Introduction

The Data Activated 流 (Liu) Graph Engine (DALiuGE) is a workflow graph execution framework, specifically designed to support very large scale processing graphs for the reduction of interferometric radio astronomy data sets. DALiuGE aims to provide a distributed data management platform and a scalable pipeline execution environment to support continuous, soft real-time, data-intensive processing for producing radio astronomy data products.

DALiuGE originated from a prototyping activity as part of the SKA SDP Consortium called Data Flow Management System (DFMS).

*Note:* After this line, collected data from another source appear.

-- ==== Sys2Proof/Laws/Ops.lean ====
section
/-!
SUPPORT. One lemma per shared operation, saying all it can do: the access checks, the stack, multi-byte stores and loads,
the framebuffer, the waiting step, the timer tick, the start of a step.
-/

namespace Sys2Proof.Machine

/-! ## Access checks (spec/20_memory.md R56, R57) -/

/-- No address faults: every one of the `n` addresses is fit for the access. -/
theorem lowestFault_eq_none {p : Nat → Bool} {base n : Nat} :
    lowestFault p base n = none ↔ ∀ k < n, p (base + k) = false := by
  simp [lowestFault, List.find?_eq_none]

/-- The address reported is one of the `n`, faults, and no lower one does. -/
theorem lowestFault_eq_some {p : Nat → Bool} {base n a : Nat} :
    lowestFault p base n = some a ↔
      (base ≤ a ∧ a < base + n) ∧ p a = true ∧ ∀ b, base ≤ b → b < a → p b = false := by
  unfold lowestFault
  induction n generalizing base with
  | zero => simp
  | succ n ih =>
    have hmap : ((List.range (n + 1)).map fun k => base + k) =
        base :: ((List.range n).map fun k => base + 1 + k) := by
      rw [List.range_succ_eq_map]
      simp [Function.comp_def, Nat.add_assoc, Nat.add_comm 1]
    rw [hmap, List.find?_cons]
    by_cases hp : p base = true
    · rw [hp]
      simp only [Option.some.injEq]
      constructor
      · rintro rfl; exact ⟨⟨le_rfl, by omega⟩, hp, fun b h1 h2 => by omega⟩
      · rintro ⟨⟨h1, h2⟩, h3, h4⟩
        rcases Nat.lt_or_ge base a with h | h
        · simp [h4 base le_rfl h] at hp
        · omega
    · rw [Bool.not_eq_true] at hp
      rw [hp]
      simp only [ih]
      constructor
      · rintro ⟨⟨h1, h2⟩, h3, h4⟩
        refine ⟨⟨by omega, by omega⟩, h3, fun b hb1 hb2 => ?_⟩
        rcases Nat.lt_or_ge base b with h | h
        · exact h4 b (by omega) hb2
        · rwa [show b = base by omega]
      · rintro ⟨⟨h1, h2⟩, h3, h4⟩
        have : base ≠ a := by rintro rfl; simp [hp] at h3
        exact ⟨⟨by omega, by omega⟩, h3, fun b hb1 hb2 => h4 b (by omega) hb2⟩

/-- A read of `n` bytes passes when there is none or the last is at most 0xFFF. -/
theorem lowestFault_read_none {base n : Nat} :
    lowestFault readFaults base n = none ↔ n = 0 ∨ base + n ≤ 0x1000 := by
  rw [lowestFault_eq_none]
  simp only [readFaults, decide_eq_false_iff_not, Nat.not_lt]
  constructor
  · intro h
    rcases Nat.eq_zero_or_pos n with h0 | h0
    · exact .inl h0
    · have := h (n - 1) (by omega); omega
  · rintro (rfl | h) k hk <;> omega

/-- A read that faults reports the first address above 0xFFF. -/
theorem lowestFault_read_some {base n a : Nat} (h : lowestFault readFaults base n = some a) :
    a = max base 0x1000 ∧ 0 < n ∧ 0x1000 < base + n := by
  obtain ⟨⟨h1, h2⟩, h3, h4⟩ := lowestFault_eq_some.1 h
  simp only [readFaults, decide_eq_true_eq, decide_eq_false_iff_not] at h3 h4
  rcases Nat.lt_or_ge base a with hb | hb
  · have := h4 (a - 1) (by omega) (by omega); omega
  · omega

/-- A store of `n` bytes passes when there is none or all lie in 0x050..0xFFF. -/
theorem lowestFault_write_none {base n : Nat} :
    lowestFault writeFaults base n = none ↔ n = 0 ∨ (0x50 ≤ base ∧ base + n ≤ 0x1000) := by
  rw [lowestFault_eq_none]
  simp only [writeFaults, Bool.or_eq_false_iff, decide_eq_false_iff_not, Nat.not_lt]
  constructor
  · intro h
    rcases Nat.eq_zero_or_pos n with h0 | h0
    · exact .inl h0
    · have := h (n - 1) (by omega); have := h 0 h0; omega
  · rintro (rfl | h) k hk <;> omega

/-- A store that faults reports its first address in the font region, or else the first above 0xFFF. -/
theorem lowestFault_write_some {base n a : Nat} (h : lowestFault writeFaults base n = some a) :
    0 < n ∧ ((base ≤ 0x4F ∧ a = base) ∨ (0x4F < base ∧ 0x1000 < base + n ∧ a = max base 0x1000)) := by
  obtain ⟨⟨h1, h2⟩, h3, h4⟩ := lowestFault_eq_some.1 h
  simp only [writeFaults, Bool.or_eq_true, Bool.or_eq_false_iff, decide_eq_true_eq,
    decide_eq_false_iff_not] at h3 h4
  refine ⟨by omega, ?_⟩
  rcases Nat.lt_or_ge base a with hb | hb
  · have := h4 (a - 1) (by omega) (by omega); have := h4 base (by omega) hb; omega
  · omega

/-! ## The stack (spec/10_state.md R26) -/

/-- A push answers exactly when SP < 16: the entry at SP is written, SP rises by one, nothing else changes. -/
theorem State.push_eq_some {s t : State} {w : Word} (h : s.push w = some t) :
    ∃ h16 : s.sp.val < 16, t.sp.val = s.sp.val + 1 ∧ t.stack = s.stack.set s.sp.val w h16 ∧
      t = { s with stack := t.stack, sp := t.sp } := by
  unfold State.push at h
  split at h
  · rename_i hs; cases h; exact ⟨hs, rfl, rfl, rfl⟩
  · cases h

theorem State.push_eq_none {s : State} {w : Word} : s.push w = none ↔ s.sp.val = 16 := by
  unfold State.push
  have := s.sp.isLt
  split <;> simp <;> omega

/-- A pop answers exactly when SP > 0: SP falls by one, the entry there is the answer and stays, nothing else changes. -/
theorem State.pop_eq_some {s t : State} {w : Word} (h : s.pop = some (w, t)) :
    s.sp.val = t.sp.val + 1 ∧ s.stack[t.sp.val]? = some w ∧ t = { s with sp := t.sp } := by
  unfold State.pop at h
  split at h
  · cases h
  · rename_i n hn hsp
    cases h
    refine ⟨by simp [hsp], ?_, rfl⟩
    simp only [Vector.getElem?_eq_getElem (show n < 16 by omega)]

theorem State.pop_eq_none {s : State} : s.pop = none ↔ s.sp.val = 0 := by
  unfold State.pop
  split <;> rename_i h <;> simp [h]

/-! ## Bytes in memory -/

@[simp] theorem State.length_bytesFrom (s : State) (base n : Nat) : (s.bytesFrom base n).length = n := by
  simp [State.bytesFrom]

theorem State.getElem_bytesFrom (s : State) (base n k : Nat) (h : k < (s.bytesFrom base n).length) :
    (s.bytesFrom base n)[k] = s.byteAt (base + k) := by
  simp [State.bytesFrom]

/-- A run of stores changes memory alone. -/
theorem State.putBytes_frame (s : State) (base : Nat) (bs : List Byte) :
    s.putBytes base bs = { s with mem := (s.putBytes base bs).mem } := by
  induction bs generalizing s base with
  | nil => rfl
  | cons b rest ih => rw [State.putBytes, ih]; rfl

@[simp] theorem State.putBytes_config (s : State) (base : Nat) (bs : List Byte) :
    (s.putBytes base bs).config = s.config := by rw [State.putBytes_frame]

/-- A run of stores inside the space keeps memory's canonical form. -/
theorem State.wf_putBytes {s : State} (h : Memory.wf s.config s.mem = true) {base : Nat} {bs : List Byte}
    (hb : base + bs.length ≤ memSize) :
    Memory.wf s.config (s.putBytes base bs).mem = true := by
  induction bs generalizing s base with
  | nil => exact h
  | cons b rest ih =>
    simp only [List.length_cons] at hb
    exact ih (s := s.putByte base b) (State.wf_putByte h (by omega) b) (by omega)

/-- A run of stores: its bytes stand from `base` on, ascending, and every other byte reads as before. -/
theorem State.byteAt_putBytes {s : State} (h : Memory.wf s.config s.mem = true) {base : Nat} {bs : List Byte}
    (hb : base + bs.length ≤ memSize) (a : Nat) :
    (s.putBytes base bs).byteAt a =
      if base ≤ a ∧ a < base + bs.length then bs.getD (a - base) 0 else s.byteAt a := by
  induction bs generalizing s base with
  | nil => simp [State.putBytes]
  | cons b rest ih =>
    simp only [List.length_cons] at hb ⊢
    rw [State.putBytes, ih (State.wf_putByte h (by omega) b) (by omega), State.byteAt_putByte h]
    by_cases h1 : base = a
    · subst h1; simp
    · by_cases h2 : base + 1 ≤ a ∧ a < base + 1 + rest.length
      · rw [if_pos h2, if_pos (by omega), show a - base = (a - (base + 1)) + 1 by omega]; rfl
      · rw [if_neg h2, if_neg h1, if_neg (by omega)]

/-! ## Register blocks (spec/45_index_memory.md R203, R204) -/

@[simp] theorem State.length_regsUpTo (s : State) (x : Nibble) : (s.regsUpTo x).length = x.toNat + 1 := by
  simp [State.regsUpTo]

theorem State.getElem_regsUpTo (s : State) (x : Nibble) (k : Nat) (h : k < (s.regsUpTo x).length) :
    (s.regsUpTo x)[k] = s.getV (BitVec.ofNat 4 k) := by
  simp [State.regsUpTo]

/-- A block load changes the registers alone. -/
theorem State.loadRegs_frame (s : State) (k : Nat) (bs : List Byte) :
    s.loadRegs k bs = { s with v := (s.loadRegs k bs).v } := by
  induction bs generalizing s k with
  | nil => rfl
  | cons b rest ih => rw [State.loadRegs, ih]; rfl

/-- A block load: register V[k + j] holds byte j, every other register is as before. -/
theorem State.getV_loadRegs (s : State) {k : Nat} {bs : List Byte} (hk : k + bs.length ≤ 16) (r : Nibble) :
    (s.loadRegs k bs).getV r =
      if k ≤ r.toNat ∧ r.toNat < k + bs.length then bs.getD (r.toNat - k) 0 else s.getV r := by
  induction bs generalizing s k with
  | nil => simp [State.loadRegs]
  | cons b rest ih =>
    simp only [List.length_cons] at hk ⊢
    rw [State.loadRegs, ih _ (by omega), State.getV_setV]
    have hr : BitVec.ofNat 4 k = r ↔ k = r.toNat := by
      rw [← BitVec.toNat_inj, BitVec.toNat_ofNat, Nat.mod_eq_of_lt (by omega)]
    simp only [hr]
    by_cases h1 : k = r.toNat
    · rw [if_neg (by omega), if_pos h1, if_pos (by omega), show r.toNat - k = 0 by omega]; rfl
    · by_cases h2 : k + 1 ≤ r.toNat ∧ r.toNat < k + 1 + rest.length
      · rw [if_pos h2, if_pos (by omega), show r.toNat - k = (r.toNat - (k + 1)) + 1 by omega]; rfl
      · rw [if_neg h2, if_neg h1, if_neg (by omega)]

/-! ## Digits (spec/43_display.md R165, spec/44_input_timer.md R180) -/

theorem asDigit_eq_none {b : Byte} : asDigit b = none ↔ 0xF < b.toNat := by
  unfold asDigit; split <;> simp <;> omega

/-- A value of at most 0x0F is the digit itself. -/
theorem asDigit_eq_some {b : Byte} {d : Nibble} (h : asDigit b = some d) : d.toNat = b.toNat ∧ b.toNat ≤ 0xF := by
  unfold asDigit at h
  split at h
  · rename_i hb; cases h; exact ⟨by rw [BitVec.toNat_setWidth]; omega, hb⟩
  · cases h

/-! ## The framebuffer (spec/43_display.md R160) -/

/-- Two coordinates name one pixel exactly when they agree modulo 64 and modulo 32. -/
theorem Framebuffer.pixel_setPixel (f : Framebuffer) (x y x' y' : Nat) (b : Bool) :
    Framebuffer.pixel (Framebuffer.setPixel f x y b) x' y' =
      if x % 64 = x' % 64 ∧ y % 32 = y' % 32 then b else Framebuffer.pixel f x' y' := by
  unfold Framebuffer.pixel Framebuffer.setPixel
  by_cases hy : y % 32 = y' % 32
  · by_cases hx : x % 64 = x' % 64
    · simp [hy, hx]
    · simp [hy, hx, Vector.getElem_set_ne]
  · simp [hy, Vector.getElem_set_ne]

@[simp] theorem Framebuffer.pixel_clear (x y : Nat) : Framebuffer.pixel Framebuffer.clear x y = false := by
  simp [Framebuffer.pixel, Framebuffer.clear]

/-- Framebuffers that agree at every pixel are equal. -/
theorem Framebuffer.ext_pixel {f g : Framebuffer}
    (h : ∀ c < 64, ∀ r < 32, Framebuffer.pixel f c r = Framebuffer.pixel g c r) : f = g := by
  apply Vector.ext
  intro r hr
  apply Vector.ext
  intro c hc
  have := h c hc r hr
  simpa [Framebuffer.pixel, Nat.mod_eq_of_lt hc, Nat.mod_eq_of_lt hr] using this

/-! ## The waiting step and the timers -/

/-- R183: all a waiting step can do. -/
theorem State.waitStep_eq (s : State) (x : Nibble) :
    s.waitStep x = match s.latch with
      | none => s
      | some k => ((s.setLatch none).setV x (k.setWidth 8)).setMode .running := by
  unfold State.waitStep State.pollNewlyPressed
  cases s.latch <;> rfl

/-- R230: a tick takes one off each nonzero timer, unless the core is halted. -/
theorem State.tickTimers_eq {s : State} (h : s.isHalted = false) :
    s.tickTimers = (s.setDt (countDown s.dt)).setSt (countDown s.st) := by simp [State.tickTimers, h]

theorem State.tickTimers_halted {s : State} (h : s.isHalted = true) : s.tickTimers = s := by
  simp [State.tickTimers, h]

theorem countDown_toNat (b : Byte) : (countDown b).toNat = b.toNat - 1 := by
  unfold countDown
  have := b.isLt
  split
  · rw [BitVec.toNat_sub]; simp; omega
  · omega

/-! ## The start of a step (spec/30_encoding.md R91) -/

/-- All the ways a step begins in mode Running. -/
theorem State.fetchDecode_cases (s : State) :
    (∃ a, lowestFault readFaults s.pc.toNat 2 = some a ∧ s.fetchDecode = .over (s.raiseFetch a)) ∨
    (lowestFault readFaults s.pc.toNat 2 = none ∧ decodeWord s.fetchWord = none ∧
      s.fetchDecode = .over ((s.setPc (s.pc + 2)).invalidWord s.fetchWord)) ∨
    (∃ i, lowestFault readFaults s.pc.toNat 2 = none ∧ decodeWord s.fetchWord = some i ∧
      s.fetchDecode = .run i (s.setPc (s.pc + 2))) := by
  unfold State.fetchDecode
  cases h : lowestFault readFaults s.pc.toNat 2 with
  | some a => exact .inl ⟨a, rfl, rfl⟩
  | none =>
    cases h' : decodeWord s.fetchWord with
    | none => exact .inr (.inl ⟨rfl, rfl, rfl⟩)
    | some i => exact .inr (.inr ⟨i, rfl, rfl, rfl⟩)

end Sys2Proof.Machine
end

The development of DALiuGE is largely based on radio astronomy processing requirements. However, DALiuGE has adopted a generic, data-driven framework architecture potentially applicable to many other data-intensive applications.

DALiuGE stands on shoulders of many previous studies on dataflow, data management, distributed systems (databases), graph theory, and HPC scheduling. DALiuGE has also borrowed useful ideas from existing dataflow-related open sources (mostly Python!) such as Luigi, TensorFlow, Airflow, Snakemake, etc. Nevertheless, we believe DALiuGE has some unique features well suited for data-intensive applications:

  • Completely data-activated, by promoting data Drops to become graph “nodes” (no longer just edges) that have persistent states and can consume and raise events

  • Integration of data-lifecycle management within the data processing framework

  • Separation of concerns between logical graphs (high level workflows) and physical graphs (execution recipes)

  • Flexible pipeline component interface, including Docker containers.

  • Native multi-core execution out of the box

In Architecture and Design we give a glimpse to the main concepts present in DALiuGE. Later sections of the documentation describe more in detail how DALiuGE works. Enjoy!